Of course, he was also in the news for promising to do another set of paintings to replace his three works that were destroyed in the Taj attack. But ‘Rape of India’ that was done for Serpentine Gallery in London was different. It was special. So why must the rest of our lot of respected, famous, sensitive, young, energetic artists be tight lipped? Why do we fail to catch the pulse of the nation at such a critical juncture? How nice it would be to have an unscheduled show where paintings, installations, sketches, videos are all exhibited as a voice from the art world. What puts artists in such a distant orbit? Over cautiousness? Plunging markets? Lack of time? Surely, musicians and writers are just as busy and market-affected as artists are… yet they did come out in support and solidarity for the Mumbai attack victims.
We are yet to see a complete art show dedicated to what happened in Mumbai. On a personal note, I am proud to have made my own small contribution. I helped to get a ‘wall’ for a group of French graffiti artists who wanted to do something for the Mumbai martyrs. Dezer, Migwel and Keflione are from France and were in Mumbai the day the 60-hour siege began. They remember being huddled in their guesthouse, glued to their TV, while Mumbai was up in flames. Their schedule in Mumbai was shelved as result and when they came to Delhi, they were determined to dedicate a wall to the Mumbai attack. But in Delhi they couldn’t find a wall. I met them for a story and they shared with me their problem. Touched as I was by their concern I sent a flurry of SMSes to possible ‘wall-owners’ who’d be happy to get their walls sprayed with graffiti art.
Thank God for Mukesh Panika (of the Religare Arts Initiative), who jumped at the offer and swung open his glass doors to the French trio. The artists were more than thrilled at the opportunity… the outside façade of ‘Arts.i’ (aka Religare art gallery) is indeed any graffiti artists dream come true. But it wasn’t as easy as it sounds. The artists had to wait for an extra consignment of spray paint that was to come from France.
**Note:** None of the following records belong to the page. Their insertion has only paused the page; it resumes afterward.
/-- Settles O44: GETC finishes with the first character to come. -/
theorem getcGivesTheNextCharacterUnechoed : Obligations.GetcGivesTheNextCharacterUnechoed := by
  intro s c rest h
  obtain ⟨hr0, hregs, hinput, hkbChar, hout, frame⟩ := resumeService_of_input .getc h
  exact ⟨_, rfl, hr0, hregs, hinput, hkbChar, hout.trans (List.append_nil _), frame⟩

/-- Settles O45: IN finishes with the first character to come, from the state with the prompt written. -/
theorem inPromptsEchoesAndGivesTheNextCharacter : Obligations.InPromptsEchoesAndGivesTheNextCharacter :=
  fun s _ _ h => ⟨_, rfl, resumeService_of_input .inp (s := { s with out := s.out ++ Config.inPrompt }) h⟩

/-- Settles O46: each of the three asks for a character in vain. -/
theorem servicesWaitWhileNoCharacterComes : Obligations.ServicesWaitWhileNoCharacterComes := by
  intro s h
  refine ⟨congrArg _ (resumeService_of_no_input .getc h),
    congrArg _ (resumeService_of_no_input .inp (s := { s with out := s.out ++ Config.inPrompt }) h), fun w he hw => ?_⟩
  rw [step_waiting (by rw [he]; rfl) hw, resumeService_of_no_input w h, ← hw]

/-- A service that found no input, once a character `c` is appended, goes on as it would have with `c` pending from the
start. -/
theorem step_resumeService_typed (w : Waiting) {s : State} (c : Byte) (hinput : s.inputToCome = [])
    (he : s.engine = .running) :
    (resumeService w s).waiting = some w ∧
      step { resumeService w s with kbq := (resumeService w s).kbq ++ [c] } =
        .next (resumeService w { s with kbq := [c], arrivals := [] }) := by
  rw [resumeService_of_no_input w hinput, step_waiting (w := w) (by rw [he]; rfl) rfl,
    resumeService_of_pending w rfl, resumeService_of_pending w rfl]
  exact ⟨rfl, rfl⟩

/-- Settles O47: GETC waits and goes on from the state itself, IN from the state with the prompt written. -/
theorem arrivalEndsTheWaitAsIfPending : Obligations.ArrivalEndsTheWaitAsIfPending := by
  intro s c i hi hkbq harrivals he _
  have hinput : s.inputToCome = [] := by rw [State.inputToCome, hkbq, harrivals]; rfl
  have hpending : { s with kbq := [c] } = { s with kbq := [c], arrivals := [] } := by rw [← harrivals]
  rw [hpending]
  rcases hi with rfl | rfl
  · obtain ⟨hwaiting, hstep⟩ := step_resumeService_typed .getc c hinput he
    exact ⟨_, _, _, rfl, by simp [serviceGetc, hwaiting], fun _ => rfl, hstep, rfl⟩
  · obtain ⟨hwaiting, hstep⟩ :=
      step_resumeService_typed .inp (s := { s with out := s.out ++ Config.inPrompt }) c hinput he
    exact ⟨_, _, _, rfl, by simp [serviceIn, hwaiting], fun _ => rfl, hstep, rfl⟩

/-! ### OUT and HALT (R165, R170) -/

/-- Settles O48: OUT is the append of one byte. -/
theorem outAppendsTheLowByteOfR0 : Obligations.OutAppendsTheLowByteOfR0 := fun s =>
  ⟨serviceOut s, lowByte (s.reg .r0), rfl, rfl, BitVec.extractLsb'_toNat .., outByte_reg s _, rfl, rfl, fun _ => rfl,
    ⟨rfl, rfl, rfl⟩, rfl, rfl⟩

/-- Settles O51: HALT is the writing of the engine state. -/
theorem haltChangesTheEngineStateOnly : Obligations.HaltChangesTheEngineStateOnly := fun s =>
  ⟨serviceHalt s, rfl, rfl, rfl, State.setEngine_reg s _, rfl, fun _ => rfl, ⟨rfl, rfl, rfl⟩, rfl, rfl⟩

/-! ### PUTS and PUTSP (R69, R166, R169) -/

/-- Reads of ordinary addresses, one after the other, give the cells and change nothing (R51). -/
theorem readsFrom_ordinary {n : Nat} {a : Word} {s : State}
    (h : ∀ k, k < n → isDevice (a + BitVec.ofNat 16 k) = false) :
    readsFrom n a s = ((List.range n).map fun k => s.cell (a + BitVec.ofNat 16 k), s) := by
  induction n generalizing a with
  | zero => rfl
  | succ n ih =>
    have hfirst : memRead a s = (s.cell a, s) := memRead_ordinary (by simpa using h 0 n.succ_pos) s
    have hrest := ih (a := a + 1#16) fun k hk => by
      rw [stringAddr_succ]
      exact h (k + 1) (Nat.succ_lt_succ hk)
    simp only [readsFrom, hfirst, hrest, stringAddr_succ, List.range_succ_eq_map, List.map_cons, List.map_map,
      BitVec.add_zero, Function.comp_def]

/-- PUTS on a string of words read through the memory port. -/
theorem exec_puts_of_reads {s u t : State} {n : Nat} {ws : List Word} (hreads : readsFrom n (s.reg .r0) s = (ws, u))
    (hws : ∀ w ∈ ws, w ≠ 0x0000#16) (hlast : memRead (s.reg .r0 + BitVec.ofNat 16 n) u = (0x0000#16, t)) :
    exec .puts s = .next { t with out := s.out ++ ws.map lowByte } := by
  obtain ⟨v, hv⟩ := putsLoop_bound (s.reg .r0) s
  have hout : v = { t with out := s.out ++ ws.map lowByte } := putsLoop_reads (o := s.out) hreads hws hlast hv
  exact stringOutcome_eq_next.mpr (hv.trans (congrArg some hout))

/-- PUTSP on a string of packed words read through the memory port. -/
theorem exec_putsp_of_reads {s u t : State} {n : Nat} {ws : List Word} {last : Word}
    (hreads : readsFrom n (s.reg .r0) s = (ws, u)) (hws : ∀ w ∈ ws, lowByte w ≠ 0x00#8 ∧ highByte w ≠ 0x00#8)
    (hlast : memRead (s.reg .r0 + BitVec.ofNat 16 n) u = (last, t))
    (hend : lowByte last = 0x00#8 ∨ highByte last = 0x00#8) :
    exec .putsp s = .next { t with out := s.out ++ (ws.flatMap fun w => [lowByte w, highByte w]) ++
      (if lowByte last = 0x00#8 then [] else [lowByte last]) } := by
  obtain ⟨v, hv⟩ := putspLoop_bound (s.reg .r0) s
  exact stringOutcome_eq_next.mpr (hv.trans (congrArg some (putspLoop_reads (o := s.out) hreads hws hlast hend hv)))

/-- PUTSP by its last word: one with a zero low byte writes nothing, one with only a zero high byte its low byte. -/
theorem exec_putsp_by_last {s u t : State} {n : Nat} {ws : List Word} {last : Word}
    (hreads : readsFrom n (s.reg .r0) s = (ws, u)) (hws : ∀ w ∈ ws, lowByte w ≠ 0x00#8 ∧ highByte w ≠ 0x00#8)
    (hlast : memRead (s.reg .r0 + BitVec.ofNat 16 n) u = (last, t)) :
    let written := s.out ++ ws.flatMap fun w => [lowByte w, highByte w]
    (lowByte last = 0x00#8 → exec .putsp s = .next { t with out := written }) ∧
    (lowByte last ≠ 0x00#8 → highByte last = 0x00#8 →
      exec .putsp s = .next { t with out := written ++ [lowByte last] }) := by
  refine ⟨fun hlow => ?_, fun hlow hhigh => ?_⟩
  · rw [exec_putsp_of_reads hreads hws hlast (.inl hlow), if_pos hlow, List.append_nil]
  · rw [exec_putsp_of_reads hreads hws hlast (.inr hhigh), if_neg hlow]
They had to delay their departure by three days to finish the wall. Mukesh had to make other arrangements in the gallery to incorporate the graffiti into the theme of his current show, ‘Nature of the City’. And I had to shoot them for three continuous days to capture their art in progress as inch by square inch of the wall transformed brilliantly. It was all worth the trouble!
Finally after three days of work and hours of planning, the Taj was brimming with hope and good cheer in pastel shades of blue. The names of the martyrs were written in yellow over a thick font of orange letters that said ‘India’. And pink fists towered above these letters urging not just Mumbaikars but us Delhiites too to carry forward the spirit of India that goes on and on and on.